-- WHAT IS EXPECTED --
Filter out all lines without the word "created" from the data below, please, and copy the rest.

Data records
-- ==== Sys2Proof/Machine/Flags.lean ====
section
/-! DEFINITION. The engine has no status flags (`spec/10_state.md` rule R22): what an ISA reports in flags, a command of this
engine reports in fields of its response. This file is every such field: the response, format P, of `spec/30_encoding.md` rules
R96 to R98. -/

namespace Sys2Proof.Machine

/-- The `fault_kind` codes (rules R98, R251). -/
def faultCode : FaultKind → BitVec 3
  | .walkExternalAbort => 1
  | .translation => 2
  | .addrSize => 3
  | .access => 4
  | .permission => 5

/-- What a command answers (rules R96, R97, R231, R235). -/
inductive Reply where
  /-- `OK`, nothing returned -/
  | ok
  /-- `OK` with an entry; `flag` says it came from the IOTLB, `out` is the full output address -/
  | entry (e : Entry) (flag : Bool) (out : Word)
  /-- `Miss` -/
  | miss
  /-- `Fault` -/
  | fault (f : FaultInfo)
  /-- `ConfigError` -/
  | configError
  /-- `BadCommand` -/
  | badCommand
  /-- `OK` of `DEV_GET` -/
  | device (created cfgv : Bool)
  /-- `OK` of `CNT_READ` -/
  | counters (hits misses : Nat)
  deriving DecidableEq, Repr

/-- `P0` from its fields, the highest first (rule R96). -/
def packP0 (cfgv flag : Bool) (tg level perm stage : BitVec 2) (kind : BitVec 3) (status : BitVec 4) : Word :=
  0#47 ++ BitVec.ofBool cfgv ++ BitVec.ofBool flag ++ tg ++ level ++ perm ++ stage ++ kind ++ status

/-- The response words of an answer (rules R96, R97). -/
def replyWords : Reply → Response
  | .ok => ⟨packP0 false false 0 0 0 0 0 0, 0, 0, 0⟩
  | .entry e flag out => ⟨packP0 false flag (tagOf e.granule) e.level e.perm 0 0 0, out, e.ta, e.iap⟩
  | .miss => ⟨packP0 false false 0 0 0 0 0 1, 0, 0, 0⟩
  | .fault f => ⟨packP0 false false 0 0 0 (stageCode f.stage) (faultCode f.kind) 2, f.addr, 0, 0⟩
  | .configError => ⟨packP0 false false 0 0 0 0 0 3, 0, 0, 0⟩
  | .badCommand => ⟨packP0 false false 0 0 0 0 0 4, 0, 0, 0⟩
  | .device created cfgv => ⟨packP0 cfgv created 0 0 0 0 0 0, 0, 0, 0⟩
  | .counters hits misses => ⟨packP0 false false 0 0 0 0 0 0, BitVec.ofNat 64 hits, BitVec.ofNat 64 misses, 0⟩

/-- The full output address of an input address an entry covers (rules R32, R190). -/
def fullOutput (e : Entry) (ia : Word) : Word := e.ta ||| (ia &&& e.addrMask)

end Sys2Proof.Machine
end

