-- ==== Sys2Proof/Machine/Step.lean ====
section
/-! DEFINITION. One step of the machine: one event is taken, that is one atomic step of one command or one act of an agent
outside the engine (`spec/20_memory.md` rules R60, R62). -/

namespace Sys2Proof.Machine

/-- One step. -/
def step (s : State) : Host.Outcome State Fault Refusal := takeNext s

/-- The state in which the request whose bits are the low `nbits` bits of `w` (bit 0 the least significant bit of `W0`, every
later bit 0) is the next event, so that the very next step executes it. Requests come from outside (log 9). -/
def State.withFetchWord (s : State) (nbits w : Nat) : State := withRequest s (requestOfNat nbits w)

end Sys2Proof.Machine
end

-- SOLUTION TO THIS TASK --
  | device (created cfgv : Bool)
  | .device created cfgv => ⟨packP0 cfgv created 0 0 0 0 0 0, 0, 0, 0⟩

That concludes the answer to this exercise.